There is no surprise that most of the top funded crunchbase startups are located in the United States, SF Bay Area in particular. And I am sure you are more or less familiar with some of those companies.
```{r}
company_group <- group_by(investment, company_name, company_category_list, company_region)
funding_by_company <- summarise(company_group, funding_sum = sum(raised_amount_usd))
funding_by_company <- funding_by_company[order(funding_by_company$funding_sum, decreasing = TRUE),]
funding_by_company_top20 <- head(funding_by_company, 20)
```
## Top 20 Funding Total raised by Company
```{r}
company_by_group <- group_by(investment, company_name)
funding_by_company_group <- summarise(company_by_group, funding_sum = sum(raised_amount_usd))
funding_by_company_group <- funding_by_company_group[order(funding_by_company_group$funding_sum, decreasing=TRUE), ]
funding_by_company_group_top20 <- head(funding_by_company_group, 20)
```
```{r}
ggplot(aes(x = reorder(company_name, funding_sum), y = funding_sum/1000000), data = funding_by_company_group_top20) +
geom_bar(stat = 'identity') +
xlab('Company') +
ylab('Million USD') +
ggtitle('Top 20 Total Funding Raised by Company') + coord_flip() + theme_economist_white()
```
## Top 20 Funding Total raised by Company Category
It has been an exciting time to be a young biotech company.
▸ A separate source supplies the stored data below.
-- ==== Sys2Proof/WellFormed.lean ====
section
/-!
DEFINITION. WellFormed.lean: which host events are requests (R45) and which name an operation (R42, R43). Operands are
typed, so every term of Instr is well formed; what can be ill formed is a request: its op byte, the number of its
operands, the type of an operand.
-/

namespace Sys2Proof

/-- The operand list of each op byte, read off its two fields: `fam` is bits 7:4 and `mem` bits 3:0 (R42, R43). -/
def requestRow (op : Byte) : Option (List OperandKind) :=
  match (op.extractLsb' 4 4).toNat, (op.extractLsb' 0 4).toNat with
  | 0, 1 => some []
  | 0, 2 => some [.u8]
  | 0, 3 => some []
  | 0, 4 => some [.seq]
  | 1, 0 => some [.u8]
  | 1, 1 => some []
  | 2, 0 => some [.u8, .u8, .seq]
  | 2, 1 => some [.u8, .u8, .seq]
  | 3, 0 => some [.seq]
  | 3, 1 => some [.seq]
  | _, _ => none

/-- The event asks for an operation or for reset: a request's op byte is listed and its operands match its row. -/
def HostEvent.wellFormed : HostEvent → Bool
  | .request op operands => requestRow op == some (operands.map Operand.kind)
  | .command _ _ _ _ => true
  | .reset => true

/-- The event is one the block answers (R45, R46): a request is well formed or its op byte is illegal. -/
def HostEvent.answered : HostEvent → Bool
  | .request op operands => requestRow op == none || requestRow op == some (operands.map Operand.kind)
  | .command _ _ _ _ => true
  | .reset => true

end Sys2Proof
end

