-- ==== Sys2Proof/Machine/FrameFamily.lean ====
section
/-!
DEFINITION. Machine/FrameFamily.lean: the frame family (41_frame.md R79 to R88): the queries, the encoders and the decoders.
-/

namespace Sys2Proof.Machine

/-- PRE_SEL (R79). -/
def execPreSel (a : Byte) (s : State) : Out :=
  match preamble a with
  | none => raise .badAddress s
  | some pre => ret (some (.seq pre.toSeq)) s

/-- CID_READ (R81): `return CID`. -/
def execCidRead (s : State) : Out := ret (some (.u16 s.cid)) s

/-- ENC_MD (R82). -/
def execEncMd (a cmd : Byte) (p : Seq) (s : State) : Out := encodeIn .md a cmd p s

/-- ENC_P2P (R83). -/
def execEncP2p (a cmd : Byte) (p : Seq) (s : State) : Out := encodeIn .p2p a cmd p s

/-- DEC_MD's checks, in the order of R85 and R104, and the record of R87. -/
def decodeMd (f : Seq) : Except Error Frame :=
  if f.length < mdOverhead then .error .truncated
  else if Config.maxPayload < f.length - mdOverhead then .error .payloadTooLong
  else if crc16 (slice f 3 (f.length - 3)) ≠ fromBe16 f (f.length - 2) then .error .crcMismatch
  else if byteAt f 3 ≠ SEP then .error .badSeparator
  else
    match preamble (byteAt f 4) with
    | none => .error .badAddress
    | some pre =>
      if preambleOf f ≠ pre then .error .badPreamble
      else .ok { preamble := some (preambleOf f), address := byteAt f 4, commandCode := byteAt f 5,
                 commandId := fromBe16 f 6, payload := slice f 8 (f.length - 3),
                 crc := fromBe16 f (f.length - 2) }

/-- DEC_P2P's checks, in the order of R86 and R104, and the record of R87. -/
def decodeP2p (f : Seq) : Except Error Frame :=
  if f.length < p2pOverhead then .error .truncated
  else if Config.maxPayload < f.length - p2pOverhead then .error .payloadTooLong
  else if crc16 (slice f 0 (f.length - 3)) ≠ fromBe16 f (f.length - 2) then .error .crcMismatch
  else if byteAt f 0 ≠ SEP then .error .badSeparator
  else .ok { preamble := none, address := byteAt f 1, commandCode := byteAt f 2,
             commandId := fromBe16 f 3, payload := slice f 5 (f.length - 3),
             crc := fromBe16 f (f.length - 2) }

/-- A decode's outcome as the operation's result: no register is read or written (R85, R86). -/
def answerDecode (r : Except Error Frame) (s : State) : Out :=
  match r with
  | .ok f => ret (some (.frame f)) s
  | .error e => raise e s

/-- DEC_MD (R85). -/
def execDecMd (f : Seq) (s : State) : Out := answerDecode (decodeMd f) s

/-- DEC_P2P (R86). -/
def execDecP2p (f : Seq) (s : State) : Out := answerDecode (decodeP2p f) s

end Sys2Proof.Machine
end

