/-- 60_exceptions.md section 3 for the command codes: in MD mode an address above 40 raises BAD_ADDRESS, and in either mode a payload
that is too long raises PAYLOAD_TOO_LONG; no register is written (log 4 is the model's choice). -/
def Obligations.CommandCodesRaiseLikeTheEncoders : Prop :=
  ∀ mk ∈ [Instr.phaseShifterSetDelayLineSet, Instr.attenuatorSet, Instr.vipOnOff, Instr.ppmSwitch, Instr.beamQueueAppend,
      Instr.taskReset, Instr.calibrationBenchMode, Instr.beamCalibrationMode, Instr.telemetryRequestP2p,
      Instr.telemetryRequestStatusProbeVariant],
    (∀ (a : Byte) (p : Seq) (s : State), 40 < a.toNat →
      exec (mk .md a p) s = .next { s with results := s.results ++ [.error .badAddress] }) ∧
    (∀ (a : Byte) (p : Seq) (s : State), a.toNat ≤ 40 → Config.maxPayload < p.length →
      exec (mk .md a p) s = .next { s with results := s.results ++ [.error .payloadTooLong] }) ∧
    (∀ (a : Byte) (p : Seq) (s : State), Config.maxPayload < p.length →
      exec (mk .p2p a p) s = .next { s with results := s.results ++ [.error .payloadTooLong] })

/-- 30_encoding.md section 2: no command code is treated unlike another, so asking for a frame by its command code is asking for it with the
encode request of the same mode (the event itself is the model's choice, log 5). -/
def Obligations.CommandEventIsItsEncodeRequest : Prop :=
  ∀ (code : Byte) (m : Mode) (a : Byte) (p : Seq) (s t : State) (rest : List HostEvent),
    s.pending = .command code m a p :: rest →
    t = { s with pending := .request (match m with | .md => 0x20#8 | .p2p => 0x21#8) [.u8 a, .u8 code, .seq p] :: rest } →
    step s = step t

/-! ## The whole machine -/

/-- 10_state.md section 2 (the spec marks its never-zero rule "derived: from rule R16, rule R17 and rule R20") and 41_frame.md section 4: every step
keeps CID other than 0 and every received frame record genuine. -/
def Obligations.StepKeepsTheInvariant : Prop :=
  ∀ s t : State, Inv s → step s = .next t → Inv t

/-- The invariant holds at reset (10_state.md sections 2 and 3; that no result has been received is log 1). -/
def Obligations.ResetMeetsTheInvariant : Prop := Inv State.reset

/-- 10_state.md section 2, 30_encoding.md section 2: where the invariant holds, an encoded MD frame carries the id CID held, which is not 0. -/
def Obligations.MdFrameIdIsNeverZero : Prop :=
  ∀ (s : State) (a cmd : Byte) (p : Seq), Inv s → a.toNat ≤ 40 → p.length ≤ Config.maxPayload →
    ∃ (t : State) (f : Seq), exec (.encMd a cmd p) s = .next t ∧ t.results = s.results ++ [.ok (some (.seq f))] ∧
      fromBe16 f 6 = s.cid ∧ fromBe16 f 6 ≠ 0x0000#16 ∧ t.cid ≠ 0x0000#16

/-- 10_state.md section 4, column CRC: a step that changes CRC serves reset, CRC_INIT, CRC_UPDATE or CRC_COMPUTE. -/
def Obligations.OnlyCrcOperationsAndResetChangeCrc : Prop :=
  ∀ s t : State, step s = .next t → t.crc ≠ s.crc →
    ∃ (e : HostEvent) (rest : List HostEvent), s.pending = e :: rest ∧
      (e = .reset ∨ e = .request 0x01#8 [] ∨ (∃ d : Byte, e = .request 0x02#8 [.u8 d]) ∨
        ∃ q : Seq, e = .request 0x04#8 [.seq q])

/-- 10_state.md section 4, column CID: a step that changes CID serves reset or an MD encode that succeeds, asked for by ENC_MD or by a
frame command in MD mode (log 5 for the latter). -/
def Obligations.OnlySuccessfulMdEncodesAndResetChangeCid : Prop :=
  ∀ s t : State, step s = .next t → t.cid ≠ s.cid →
    ∃ (e : HostEvent) (rest : List HostEvent), s.pending = e :: rest ∧
      (e = .reset ∨ ∃ (a cmd : Byte) (p : Seq),
        (e = .request 0x20#8 [.u8 a, .u8 cmd, .seq p] ∨ e = .command cmd .md a p) ∧
        a.toNat ≤ 40 ∧ p.length ≤ Config.maxPayload ∧ t.cid = nextCid s.cid)

/-- 60_exceptions.md section 1 and 30_encoding.md section 1: every operation, in every state, ends in exactly one result: either
status OK with its value, of the type its row gives, or one error status and no value. Earlier results and the host's pending
events stay (log 1). A command code's value is its mode's encoder's, a frame's bytes (log 4). -/
def Obligations.EveryOperationAnswersOneResult : Prop :=
  ∀ (i : Instr) (s : State), ∃ (t : State) (r : Result),
    exec i s = .next t ∧ t.results = s.results ++ [r] ∧ t.pending = s.pending ∧
      ((r.status = 0#8 ∧ ∃ v : Option Value, r = .ok v ∧ r.value = v ∧
          match i with
          | .crcInit | .crcUpdate _ => v = none
          | .crcRead | .crcCompute _ | .cidRead => ∃ w : Word, v = some (.u16 w)
          | .preSel _ => ∃ q : Seq, v = some (.seq q) ∧ q.length = 3
          | .encMd _ _ _ | .encP2p _ _ _ => ∃ q : Seq, v = some (.seq q)
          | .decMd _ | .decP2p _ => ∃ f : Frame, v = some (.frame f)
          | .phaseShifterSetDelayLineSet _ _ _ | .attenuatorSet _ _ _ | .vipOnOff _ _ _ | .ppmSwitch _ _ _
          | .beamQueueAppend _ _ _ | .taskReset _ _ _ | .calibrationBenchMode _ _ _ | .beamCalibrationMode _ _ _
          | .telemetryRequestP2p _ _ _ | .telemetryRequestStatusProbeVariant _ _ _ =>
            ∃ q : Seq, v = some (.seq q)) ∨
        (r.status ≠ 0#8 ∧ r.value = none ∧ ∃ e, r = .error e))

/-- R94: an error is precise. A failing operation leaves CRC, CID and everything else but the result it returns. -/
def Obligations.FailingOperationWritesNothing : Prop :=
  ∀ (i : Instr) (s t : State) (e : Error), exec i s = .next t → t.results = s.results ++ [.error e] →
    t = { s with results := s.results ++ [.error e] }

/-- 60_exceptions.md section 3, which operation can return which status (marked as derived there); the command codes as the encoders of
their mode (log 4). -/
def Obligations.StatusesEachOperationCanReturn : Prop :=
  ∀ (i : Instr) (s t : State) (e : Error), exec i s = .next t → t.results = s.results ++ [.error e] →
    match i with
    | .crcInit | .crcUpdate _ | .crcRead | .crcCompute _ | .cidRead => False
    | .preSel _ => e = .badAddress
    | .encMd _ _ _ => e = .badAddress ∨ e = .payloadTooLong
    | .encP2p _ _ _ => e = .payloadTooLong
    | .decMd _ => e ≠ .illegalOp
    | .decP2p _ => e = .payloadTooLong ∨ e = .truncated ∨ e = .crcMismatch ∨ e = .badSeparator
    | .phaseShifterSetDelayLineSet m _ _ | .attenuatorSet m _ _ | .vipOnOff m _ _ | .ppmSwitch m _ _
    | .beamQueueAppend m _ _ | .taskReset m _ _ | .calibrationBenchMode m _ _ | .beamCalibrationMode m _ _
    | .telemetryRequestP2p m _ _ | .telemetryRequestStatusProbeVariant m _ _ =>
      e = .payloadTooLong ∨ (m = .md ∧ e = .badAddress)
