/-- Settles O2: the three directions; a command code is in the list exactly when the table has a row for it. -/
theorem decodeAndEncodeAgree : Obligations.DecodeAndEncodeAgree := by
  refine ⟨decode_encode, fun _ _ _ => encode_of_decode_request, fun code m a p i h => ?command⟩
  obtain rfl : decodeCommand code m a p = i := Decoded.op.inj h
  cases hrow : commandTable.lookup code with
  | some mk =>
    have hmem : code ∈ commandTable.map Prod.fst := List.mem_map.mpr ⟨_, mem_commandTable_of_lookup hrow, rfl⟩
    exact (if_pos hmem).mpr (encode_decodeCommand_of_lookup_some hrow m a p)
  | none =>
    have hmem : code ∉ commandTable.map Prod.fst := by
      intro hin
      obtain ⟨row, hmem, rfl⟩ := List.mem_map.mp hin
      simpa using List.lookup_eq_none_iff.mp hrow row hmem
    refine (if_neg hmem).mpr ((decodeCommand_of_lookup_none hrow m a p).trans ?_)
    cases m <;> rfl

/-! ## Illegal op bytes (R46) -/

/-- The ten listed op bytes and the ranges of R46 are complementary. -/
theorem opCodeOf_eq_none_iff_toNat (op : Byte) : opCodeOf op = none ↔
    (op.toNat = 0x00 ∨ (0x05 ≤ op.toNat ∧ op.toNat ≤ 0x0F) ∨ (0x12 ≤ op.toNat ∧ op.toNat ≤ 0x1F) ∨
      (0x22 ≤ op.toNat ∧ op.toNat ≤ 0x2F) ∨ (0x32 ≤ op.toNat ∧ op.toNat ≤ 0xFF)) := by
  have hlisted := opCodeOf_isSome_iff op
  have hbound := op.isLt
  rw [Option.isSome_iff_ne_none] at hlisted
  rw [← not_iff_not, ← ne_eq, hlisted]
  simp only [opTable, List.map_cons, List.map_nil, List.mem_cons, List.not_mem_nil, or_false, ← BitVec.toNat_inj,
    BitVec.toNat_ofNat]
  omega

/-- Every operation has operands that make it an instruction. -/
theorem exists_withOperands (c : OpCode) : ∃ os i, withOperands c os = some i := by
  cases c with
  | crcInit | crcRead | cidRead => exact ⟨[], _, rfl⟩
  | crcUpdate | preSel => exact ⟨[.u8 0x00#8], _, rfl⟩
  | crcCompute | decMd | decP2p => exact ⟨[.seq []], _, rfl⟩
  | encMd | encP2p => exact ⟨[.u8 0x00#8, .u8 0x00#8, .seq []], _, rfl⟩

end Sys2Proof

namespace Sys2Proof.Machine

/-- A step at an illegal op byte answers it (R46). -/
theorem step_of_illegalOp {s : State} {e : HostEvent} {rest : List HostEvent} (hp : s.pending = e :: rest)
    (hd : decode e = .illegalOp) : step s = .next ((s.withPending rest).receive (.error .illegalOp)) := by
  simp [step, hp, hd, raiseIllegalOp, raise]

/-- Settles O3: the ranges hold exactly the op bytes outside R43, and the decoder looks at nothing else first. -/
theorem illegalOpBytesRaiseIllegalOp : Obligations.IllegalOpBytesRaiseIllegalOp := by
  intro op
  rw [← opCodeOf_eq_none_iff_toNat]
  constructor
  · intro hop os s rest hp
    exact step_of_illegalOp hp (by rw [decode, decodeRequest, hop])
  · intro hop
    obtain ⟨c, hc⟩ := Option.ne_none_iff_exists'.mp hop
    obtain ⟨os, i, hi⟩ := exists_withOperands c
    exact ⟨os, i, by rw [decode, decodeRequest, hc]; simp only [hi]⟩

/-! ## A command code is executed as an encode operation (log 4) -/

/-- What encodes as a frame command is executed by the encoder of its mode, with its code. -/
theorem exec_of_encode_command {i : Instr} {code a : Byte} {m : Mode} {p : Seq} (h : encode i = .command code m a p)
    (s : State) : exec i s = encodeIn m a code p s := by
  cases i <;> cases h <;> rfl

theorem exec_encodeInMode (m : Mode) (a cmd : Byte) (p : Seq) (s : State) :
    exec (encodeInMode m a cmd p) s = encodeIn m a cmd p s := by
  cases m <;> rfl

theorem exec_of_mem_commandTable {row : Byte × (Mode → Byte → Seq → Instr)} (h : row ∈ commandTable) (m : Mode) (a : Byte)
    (p : Seq) (s : State) : exec (row.2 m a p) s = encodeIn m a row.1 p s :=
  exec_of_encode_command (encode_of_mem_commandTable h m a p) s

/-- R59: whatever its code, a frame command is executed by the encoder of its mode. -/
theorem exec_decodeCommand (code : Byte) (m : Mode) (a : Byte) (p : Seq) (s : State) :
    exec (decodeCommand code m a p) s = encodeIn m a code p s := by
  cases hrow : commandTable.lookup code with
  | some mk => exact exec_of_encode_command (encode_decodeCommand_of_lookup_some hrow m a p) s
  | none => rw [decodeCommand_of_lookup_none hrow, exec_encodeInMode]
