-- ==== Sys2Proof/Machine/Gf2.lean ====
section
/-! DEFINITION. Arithmetic over GF(2), the correspondence of vectors and integers, and the written forms of a vector
(00_scope.md section 3; 30_encoding.md R35 to R38; 40_code_construction.md R51, R52). -/

namespace Sys2Proof

/-- `zeros_L`. -/
def zeros (L : Nat) : Bits := List.replicate L false

/-- `onehot_n(j)`: a 1 at element `j` and 0 elsewhere. -/
def onehot (n j : Nat) : Bits := (List.range n).map (fun i => decide (i = j))

/-- `u ⊕ v` on vectors of equal length, element by element (R51). -/
def vxor (u v : Bits) : Bits := List.zipWith Bool.xor u v

/-- The XOR of all elements, 0 for none: their sum in GF(2) (R51). -/
def xorAll : Bits → Bool
  | [] => false
  | b :: bs => Bool.xor b (xorAll bs)

/-- `OR` of all elements, 0 for none. -/
def orAll : Bits → Bool
  | [] => false
  | b :: bs => b || orAll bs

/-- The GF(2) inner product `⊕_c (u[c] ∧ v[c])` (R52). -/
def dot (u v : Bits) : Bool := xorAll (List.zipWith Bool.and u v)

/-- `M · v` over GF(2): `w[r] = ⊕_c (M[r][c] ∧ v[c])` (R52). -/
def matVec (M : Matrix) (v : Bits) : Bits := M.map (fun row => dot row v)

/-- The Hamming weight `wt(v)`: the number of elements equal to 1. -/
def weight (v : Bits) : Nat := v.count true

/-- `col(M, c)`: column `c` as a vector, top row first. -/
def column (M : Matrix) (c : Nat) : Bits := M.map (fun row => bitAt row c)

/-- The transpose of a matrix with `cols` columns. -/
def transpose (cols : Nat) (M : Matrix) : Matrix := (List.range cols).map (column M)

/-- `I_m`. -/
def identity (m : Nat) : Matrix := (List.range m).map (onehot m)

/-- `[A | B]`: horizontal concatenation of matrices with the same number of rows. -/
def hcat (A B : Matrix) : Matrix := List.zipWith (· ++ ·) A B

/-- The port integer `Σ_i v[i]·2^i` (R35). -/
def portInt : Bits → Nat
  | [] => 0
  | b :: bs => b.toNat + 2 * portInt bs

/-- The length-`L` vector of the unsigned number `x` with bit 0 least significant: element `b` is
`floor(x / 2^b) mod 2` (R35, R39). -/
def ofPortInt (L x : Nat) : Bits := (List.range L).map (fun b => x / 2 ^ b % 2 == 1)

/-- `bin_p(x)`: most-significant bit first, element `r` is `floor(x / 2^(p−1−r)) mod 2` (R36). -/
def binP (p x : Nat) : Bits := (List.range p).map (fun r => x / 2 ^ (p - 1 - r) % 2 == 1)

/-- `colval(s) = Σ_r s[r]·2^(p−1−r)` for a vector of length `p` (R37): element 0 has weight `2^(p−1)`. -/
def colval : Bits → Nat
  | [] => 0
  | b :: bs => b.toNat * 2 ^ bs.length + colval bs

end Sys2Proof
end

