-- ==== Sys2Proof/Machine/Step.lean ====
section
/-! DEFINITION. One step: the environment applies its next operation (10_state.md R23; 70_reset_and_hazards.md R125,
R126). The hardware has no program counter and no sequencing of its own (R19). -/

namespace Sys2Proof.Machine

/-- How a descriptor that the decoder refuses ends the step (R44, R45; log 11). -/
def refusalOf : DecodeError → Refusal
  | .noSuchOperation id => .noSuchOperation id
  | .validationError => .validationError

/-- The environment's next operation is decoded and applied. With none left the units go on driving their outputs from
the inputs they have and nothing changes (R126; log 5). -/
def step (s : State) : Host.Outcome State Fault Refusal :=
  match s.pending with
  | [] => .next s
  | d :: rest =>
    match decode s.k d with
    | .error e => .refused (refusalOf e)
    | .ok i => exec i { s with pending := rest }

/-- `s` with the descriptor of a word of the opcode table as the environment's next operation (log 5, log 10). -/
def State.withFetchWord (s : State) (nbits w : Nat) : State :=
  { s with pending := tableDescriptor s.k nbits w :: s.pending }

end Sys2Proof.Machine
end

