/-! ### `FLIP` -/

theorem flipBits_cons (v : Bits) (j : Nat) (js : List Nat) :
    flipBits v (j :: js) = flipBits (vxor v (onehot v.length j)) js := rfl

theorem flipBits_append (v : Bits) (js ks : List Nat) : flipBits v (js ++ ks) = flipBits (flipBits v js) ks :=
  List.foldl_append

@[simp] theorem length_flipBits (v : Bits) (js : List Nat) : (flipBits v js).length = v.length := by
  induction js generalizing v with
  | nil => rfl
  | cons j js ih => simp [flipBits_cons, ih]

/-- Flips commute with the addition of any vector. -/
theorem flipBits_vxor {v e : Bits} (h : v.length = e.length) (js : List Nat) :
    flipBits (vxor v e) js = vxor (flipBits v js) e := by
  induction js generalizing v with
  | nil => rfl
  | cons j js ih =>
    have hlen : (vxor v e).length = v.length := by simp [h]
    have hswap : vxor (vxor v e) (onehot v.length j) = vxor (vxor v (onehot v.length j)) e := by
      rw [vxor_assoc, vxor_comm e, ← vxor_assoc]
    rw [flipBits_cons, flipBits_cons, hlen, hswap, ih (by simp [h])]

/-- Listing the same positions twice restores the word: the two flips of each position meet and cancel. -/
theorem flipBits_flipBits (v : Bits) (js : List Nat) : flipBits (flipBits v js) js = v := by
  induction js generalizing v with
  | nil => rfl
  | cons j js ih =>
    have hlen : (flipBits (vxor v (onehot v.length j)) js).length = v.length := by simp
    rw [flipBits_cons, flipBits_cons, hlen, flipBits_vxor (by simp), ih, vxor_vxor_cancel (by simp)]

theorem bitAt_flipBits_singleton {v : Bits} {i : Nat} (hi : i < v.length) (j : Nat) :
    bitAt (flipBits v [j]) i = Bool.xor (bitAt v i) (decide (i = j)) := by
  rw [flipBits_cons, ← bitAt_onehot hi j]
  exact bitAt_vxor hi (by simpa using hi)

/-- Settles O47: flips are additions of one-hot vectors. -/
theorem flipTwiceRestores : Obligations.FlipTwiceRestores := by
  intro v js _
  refine ⟨?_, length_flipBits v js, fun j i _ hi => bitAt_flipBits_singleton hi j⟩
  rw [flipBits_append, flipBits_flipBits]

/-! ### The fault mark of the bench -/

@[simp] theorem Bench.settle_value (b : Bench) (a : Arg) : b.settle.value a = b.value a := by
  cases a <;> rfl

theorem Failure.mark_none_isSome_iff {f : Failure} : (f.mark none).isSome = true ↔ f = .noColumnMatch := by
  cases f <;> simp [Failure.mark]

/-- Between two states of the bench the mark stays, and it appears with the failure `NoColumnMatch` only. -/
def Bench.MarkFollows (b b' : Bench) : Prop :=
  (b.faulted = true → b'.faulted = true) ∧
    (b'.faulted = true → b.faulted = true ∨ b'.lastFailure = some .noColumnMatch)

theorem Bench.MarkFollows.of_faulted_eq {b b' : Bench} (h : b'.faulted = b.faulted) : b.MarkFollows b' :=
  ⟨fun hb => h ▸ hb, fun hb' => .inl (h ▸ hb')⟩

theorem Bench.markFollows_absorb (b : Bench) (x : String) (r : LineResult) : b.MarkFollows (b.absorb x r) := by
  cases r with
  | ok s v => exact .of_faulted_eq rfl
  | meaningless => exact .of_faulted_eq rfl
  | fail s f =>
    refine ⟨fun hb => by simp [absorb, hb], fun hb' => ?_⟩
    obtain hb | hf := Bool.or_eq_true_iff.mp hb'
    · exact .inl hb
    · exact .inr (congrArg some (Failure.mark_none_isSome_iff.mp hf))
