/-- The transport's steps: the clock never decreases; received bytes queue in order behind those there, and a byte that finds the
queue at its depth is lost; with nothing presented a stable machine holds its state (rules R11, R56, R98, R110, R124, R133; log
15 for the last, log 23 for the full queue). -/
def Obligations.StepTransport : Prop :=
  (∀ s : State,
    (∀ t rest, s.port = .clock t :: rest → s.now ≤ t → step s = .next { s with port := rest, now := t }) ∧
    (∀ t rest, s.port = .clock t :: rest → t < s.now → step s = .refused .clockDecreases) ∧
    (∀ bs rest, s.port = .receive bs :: rest →
      step s = .next { s with port := rest, rxq := enqueue Config.rxqDepth s.rxq bs }) ∧
    (s.port = [] → stable s.window = true → step s = .next s)) ∧
  ∀ q bs : List Byte, enqueue none q bs = q ++ bs ∧
    ∀ n, (q.length + bs.length ≤ n → enqueue (some n) q bs = q ++ bs) ∧
      (n ≤ q.length → enqueue (some n) q bs = q) ∧
      (q.length ≤ n → (enqueue (some n) q bs).length ≤ n ∧ q <+: enqueue (some n) q bs ∧ enqueue (some n) q bs <+: q ++ bs)

/-! ### BYTE -/

/-- BYTE appends and runs the loop on the longer window; at a full buffer it discards everything and reports the overflow
(rules R63, R68, R69). It completes in every state. Delivery of the events in a system run is log 4. -/
def Obligations.ByteResult : Prop :=
  ∀ (s : State) (b : Byte),
    (s.window.length < 64 → ∃ buf evs, syncLoop (s.window ++ [b]) = .ok (buf, evs) ∧
      exec (.byte b) s = .next (s.afterBlock buf evs)) ∧
    (64 ≤ s.window.length → exec (.byte b) s = .next (s.afterBlock [] [.bufferOverflow]))

/-- The loop of BYTE, pass by pass: it stops with fewer than 7 bytes or an unfinished frame; a header mismatch, an oversized
length field and a failed checksum drop one byte and re-enter; a decoded frame is dropped whole and the loop re-entered
(rules R70 to R73 and R75 to R78). -/
def Obligations.LoopPasses : Prop :=
  ∀ buf : List Byte,
    (buf.length < 7 → syncLoop buf = .ok (buf, [])) ∧
    (∀ b rest, buf = b :: rest → 7 ≤ buf.length → buf.take 4 ≠ [0xA5, 0x03, 0x20, 0x01] →
      syncLoop buf = afterEvent (.headerMismatch b) (syncLoop rest)) ∧
    ∀ t l rest, buf = [0xA5, 0x03, 0x20, 0x01] ++ t :: be16 l ++ rest →
      (33 ≤ l.toNat → syncLoop buf = afterEvent (.oversizedPayloadField l) (syncLoop (buf.drop 1))) ∧
      (l.toNat ≤ 32 → buf.length < 9 + l.toNat → syncLoop buf = .ok (buf, [])) ∧
      (l.toNat ≤ 32 → 9 + l.toNat ≤ buf.length →
        (∀ d, decodeFrame (buf.take (9 + l.toNat)) = some (.ok (.distance d)) →
          syncLoop buf = afterEvent (.frameDistance d) (syncLoop (buf.drop (9 + l.toNat)))) ∧
        (decodeFrame (buf.take (9 + l.toNat)) = some (.ok .noTarget) →
          syncLoop buf = afterEvent .frameNoTarget (syncLoop (buf.drop (9 + l.toNat)))) ∧
        (decodeFrame (buf.take (9 + l.toNat)) = some (.ok .insufficient) →
          syncLoop buf = afterEvent .frameInsufficient (syncLoop (buf.drop (9 + l.toNat)))) ∧
        ∀ c x, decodeFrame (buf.take (9 + l.toNat)) = some (.error (.checksumMismatch c x)) →
          syncLoop buf = afterEvent (.checksumMismatch c x) (syncLoop (buf.drop 1)))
The venture funding boom In Biotechnology.
```{r}
category_group <- group_by(investment, company_category_list)
funding_by_category <- summarise(category_group, funding_sum = sum(raised_amount_usd))
funding_by_category <- funding_by_category[order(funding_by_category$funding_sum, decreasing = TRUE), ]
funding_by_category_top20 <- head(funding_by_category, 20)
```
```{r}
ggplot(aes(x = reorder(company_category_list, funding_sum), y = funding_sum/1000000), data = funding_by_category_top20) +
geom_bar(stat = 'identity') +
xlab('Category') +
ylab('Million USD') +
ggtitle('Top 20 Total Funding Raised by Category') + coord_flip() + theme_economist_white()
```
## The top 15 cities for biotech venture funding
Anyone looking to start a biotech company should pay close attention to this list.
It's no surprise that Cambridge plus Boston should vie for top spot on the list of deals dollars. San Diego comes in a distant second. San Francisco, South San Francisco, Menlo Park, Hayward, Redwood City, and Mountain View all fit into the Bay Area roster.
```{r}
investments_bio <- investment[investment$company_category_list == 'Biotechnology', ]
```
```{r}
investments_bio$company_city[investments_bio$company_city==""] <- investments_bio$investor_city[investments_bio$company_city==""]
```
```{r}
city_group <- group_by(investments_bio, company_city)
funding_by_city_bio <- summarise(city_group, funding_sum=sum(raised_amount_usd))
funding_by_city_bio <- funding_by_city_bio[order(funding_by_city_bio$funding_sum, decreasing = TRUE), ]
funding_by_city_bio_top15 <- head(funding_by_city_bio, 15)
```
```{r}
ggplot(aes(x = reorder(company_city, funding_sum), y = funding_sum/1000000), data = funding_by_city_bio_top15) +
geom_bar(stat = 'identity') +
xlab('Company City') +
ylab('Million USD') +
ggtitle('Top 15 Cities for Biotechnology Funding') + coord_flip() + theme_economist_white()
```
These top 15 cities accounted for almost half of all biotech venture cash gambled from 1977 to 2015.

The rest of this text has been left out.